Each biopsy core was separately labeled to analyze the location of cancer positive cores. All prostatectomy specimens were submitted for whole-mount processing with transverse 3- to 5-mm slices cut perpendicular to the rectal surface. To avoid the potential bias from different pathologists, all histologic grading of biopsies and RP specimens were reevaluated by a single pathologist, who was blinded to the cases, according to the 2005 International Society of Urological Pathology Consensus Conference on Gleason Grading [20].
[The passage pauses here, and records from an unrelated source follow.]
@[simp ↓] theorem recordUnmirrored_watch (x0 : State) (x1 : MirrorWait) (x2 : Nat) :
    (recordUnmirrored x0 x1 x2).watch = x0.watch := by
  unfold recordUnmirrored
  simp

@[simp ↓] theorem mapChange_watch (x0 : State) (x1 : Nat) (x2 : Nat) :
    (mapChange x0 x1 x2).watch = x0.watch := by
  unfold mapChange
  simp

@[simp ↓] theorem mapLosses_watch (x0 : Nat) (x1 : List Nat) (x2 : State) :
    (mapLosses x0 x1 x2).1.watch = x2.watch := by
  fun_induction mapLosses x0 x1 x2 <;> simp_all +zetaDelta

theorem mapLosses_out (x0 : Nat) (x1 : List Nat) (x2 : State) {t : State} {v} (h : mapLosses x0 x1 x2 = (t, v)) :
    t.watch = x2.watch := by
  have e := mapLosses_watch x0 x1 x2
  rw [h] at e
  exact e

@[simp ↓] theorem endRelays_watch (x0 : State) (x1 : Nat) :
    (endRelays x0 x1).watch = x0.watch := by
  unfold endRelays
  simp

@[simp ↓] theorem forgetPeer_watch (x0 : State) (x1 : Nat) :
    (forgetPeer x0 x1).watch = x0.watch := by
  unfold forgetPeer
  simp

@[simp ↓] theorem loseMember_watch (x0 : State) (x1 : Nat) :
    (loseMember x0 x1).watch = x0.watch := by
  unfold loseMember
  simp

@[simp ↓] theorem dropHeld_watch (x0 : State) (x1 : Nat) :
    (dropHeld x0 x1).watch = x0.watch := by
  unfold dropHeld
  simp

@[simp ↓] theorem isolate_watch (x0 : State) :
    (isolate x0).watch = x0.watch := by
  unfold isolate
  simp

@[simp ↓] theorem execMemberLoss_watch (x0 : Fin 4) (x1 : State) :
    outKeeps (execMemberLoss x0 x1) x1.watch := by
  unfold execMemberLoss
  (try dsimp only)
  (repeat' split) <;> simp

@[simp ↓] theorem execAliveInChange_watch (x0 : Fin 4) (x1 : Bool) (x2 : State) :
    outKeeps (execAliveInChange x0 x1 x2) x2.watch := by
  unfold execAliveInChange
  simp

@[simp ↓] theorem toCopy_watch (x0 : State) (x1 : Bytes) :
    (toCopy x0 x1).watch = x0.watch := by
  unfold toCopy
  simp

@[simp ↓] theorem updateCopy_watch (x0 : State) (x1 : Nat) (x2 : Bytes) (x3 : Bytes) (x4 : Bytes) :
    (updateCopy x0 x1 x2 x3 x4).watch = x0.watch := by
  unfold updateCopy
  (try dsimp only)
  (repeat' split) <;> simp

@[simp ↓] theorem markCopy_watch (x0 : State) (x1 : Nat) (x2 : Bytes) :
    (markCopy x0 x1 x2).watch = x0.watch := by
  unfold markCopy
  (repeat' split) <;> simp

@[simp ↓] theorem applyRecord_watch (x0 : State) (x1 : Nat) (x2 : Nat) (x3 : Nat) (x4 : Bytes) :
    (applyRecord x0 x1 x2 x3 x4).watch = x0.watch := by
  unfold applyRecord
  (try dsimp only)
  (repeat' split) <;> simp

@[simp ↓] theorem applyEarly_watch (x0 : Nat) (x1 : Nat) (x2 : State) :
    (applyEarly x0 x1 x2).watch = x2.watch := by
  fun_induction applyEarly x0 x1 x2 <;> simp_all +zetaDelta

@[simp ↓] theorem applyAll_watch (x0 : State) :
    (applyAll x0).watch = x0.watch := by
  unfold applyAll
  simp

@[simp ↓] theorem receiveRecord_watch (x0 : State) (x1 : Nat) (x2 : Bytes) :
    (receiveRecord x0 x1 x2).watch = x0.watch := by
  unfold receiveRecord
  simp

@[simp ↓] theorem execRecord_watch (x0 : SubNo) (x1 : Bytes) (x2 : Bool) (x3 : State) :
    outKeeps (execRecord x0 x1 x2 x3) x3.watch := by
  unfold execRecord
  (try dsimp only)
  (repeat' split) <;> (try simp_all) <;> grind [cellTaken_out]

@[simp ↓] theorem execInsertionEnd_watch (x0 : Nat) (x1 : State) :
    outKeeps (execInsertionEnd x0 x1) x1.watch := by
  unfold execInsertionEnd
  simp

/-! StackCmds. -/

@[simp ↓] theorem queueBond_watch (x0 : State) (x1 : Nat) (x2 : Bytes) (x3 : Bytes) :
    (queueBond x0 x1 x2 x3).watch = x0.watch := by
  unfold queueBond
  (try dsimp only)
  (repeat' split) <;> (try simp_all) <;> grind [bufferFrame_out]

@[simp ↓] theorem bondFrame_watch (x0 : State) (x1 : Nat) (x2 : Bytes) :
    (bondFrame x0 x1 x2).watch = x0.watch := by
  unfold bondFrame
  (repeat' split) <;> simp

@[simp ↓] theorem frameCells_watch (x0 : State) (x1 : Nat) (x2 : List (Bytes × Bool)) :
    (frameCells x0 x1 x2).watch = x0.watch := by
  unfold frameCells
  simp

@[simp ↓] theorem execDeliver_watch (x0 : SubNo) (x1 : List (Bytes × Bool)) (x2 : State) :
    outKeeps (execDeliver x0 x1 x2) x2.watch := by
  unfold execDeliver
  simp

@[simp ↓] theorem execSteer_watch (x0 : SubNo) (x1 : List (Bytes × Bool)) (x2 : State) :
    outKeeps (execSteer x0 x1 x2) x2.watch := by
  unfold execSteer
  simp

@[simp ↓] theorem askMember_watch (x0 : State) (x1 : Nat) (x2 : Nat) (x3 : Nat) (x4 : Nat) (x5 : Nat) (x6 : Bytes) :
    (askMember x0 x1 x2 x3 x4 x5 x6).watch = x0.watch := by
  unfold askMember
  simp

@[simp ↓] theorem askMap_watch (x0 : State) (x1 : Nat) (x2 : Nat) (x3 : Nat) (x4 : Nat) :
    (askMap x0 x1 x2 x3 x4).watch = x0.watch := by
  unfold askMap
  simp

@[simp ↓] theorem sendMoved_watch (x0 : Nat) (x1 : Nat) (x2 : State) (x3 : RecPlace × Bytes × Bytes) :
    (sendMoved x0 x1 x2 x3).watch = x2.watch := by
  unfold sendMoved
  (repeat' split) <;> simp

@[simp ↓] theorem sendEntry_watch (x0 : State) (x1 : Nat) (x2 : Nat) :
    (sendEntry x0 x1 x2).watch = x0.watch := by
  unfold sendEntry
  simp

@[simp ↓] theorem beginStep_watch (x0 : State) (x1 : MoveWait) (x2 : List Nat) :
    (beginStep x0 x1 x2).watch = x0.watch := by
  unfold beginStep
  simp

@[simp ↓] theorem ownWrite_watch (x0 : State) (x1 : MoveWait) :
    (ownWrite x0 x1).watch = x0.watch := by
  unfold ownWrite
  (try dsimp only)
  (repeat' split) <;> (try simp) <;> (repeat first | rfl | refine (updateEntry_done _ _ _ _ _ _ _ (by assumption)).trans ?_ | refine (updateEntry_later _ _ _ _ _ _ _ (by assumption)).trans ?_ | fail) <;> simp

@[simp ↓] theorem advanceMove_watch (x0 : Nat) (x1 : Nat) (x2 : State) :
    (advanceMove x0 x1 x2).watch = x2.watch := by
  fun_induction advanceMove x0 x1 x2 <;> simp_all +zetaDelta

@[simp ↓] theorem advanceMoves_watch (x0 : State) :
    (advanceMoves x0).watch = x0.watch := by
  unfold advanceMoves
  simp

@[simp ↓] theorem endServes_watch (x0 : State) :
    (endServes x0).watch = x0.watch := by
  unfold endServes
  simp

@[simp ↓] theorem countMoved_watch (x0 : State) (x1 : Nat) :
    (countMoved x0 x1).watch = x0.watch := by
  unfold countMoved
  simp

@[simp ↓] theorem abandonMove_watch (x0 : State) (x1 : Nat) :
    (abandonMove x0 x1).watch = x0.watch := by
  unfold abandonMove
  simp

@[simp ↓] theorem receiveAckRecord_watch (x0 : State) (x1 : Nat) (x2 : Bytes) :
    (receiveAckRecord x0 x1 x2).watch = x0.watch := by
  unfold receiveAckRecord
  (try dsimp only)
  (repeat' split) <;> simp

@[simp ↓] theorem execRecordAck_watch (x0 : SubNo) (x1 : Bytes) (x2 : Bool) (x3 : State) :
    outKeeps (execRecordAck x0 x1 x2 x3) x3.watch := by
  unfold execRecordAck
  (try dsimp only)
  (repeat' split) <;> (try simp_all) <;> grind [cellTaken_out]

@[simp ↓] theorem resendRecord_watch (x0 : State) (x1 : MirrorWait) :
    (resendRecord x0 x1).watch = x0.watch := by
  unfold resendRecord
  simp

@[simp ↓] theorem execMirrorAckTimeout_watch (x0 : Fin 4) (x1 : BitVec 32) (x2 : State) :
    outKeeps (execMirrorAckTimeout x0 x1 x2) x2.watch := by
  unfold execMirrorAckTimeout
  (repeat' split) <;> simp

@[simp ↓] theorem execTableFenceWaitEnd_watch (x0 : BitVec 32) (x1 : State) :
    outKeeps (execTableFenceWaitEnd x0 x1) x1.watch := by
  unfold execTableFenceWaitEnd
  simp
Cancer grade was categorized into high grade if Gleason pattern 4/5 cancer was present and non-high grade if Gleason pattern 4/5 cancer was absent in both biopsy and RP specimens. Therefore, grade concordance in the current study means that biopsy can accurately predict the presence or absence of Gleason pattern 4/5 cancer in RP specimen. Underestimation means that biopsy grade is lower than RP grade, and overestimation means that biopsy grade is higher than RP grade.
In the current study, any subset of the 3D26 biopsy could be compared directly with each other in an identical patient cohort. Cancer detection rate of the 3D26 biopsy was set at 100%.
Rate of grade concordance between 3D26 biopsy and RP specimen was compared among patient subgroups according to clinical variables including prostate volume, clinical stage, PSA, and PSA density. The quartile values of the entire study cohort were used as the cutoff points of prostate volume and PSA density.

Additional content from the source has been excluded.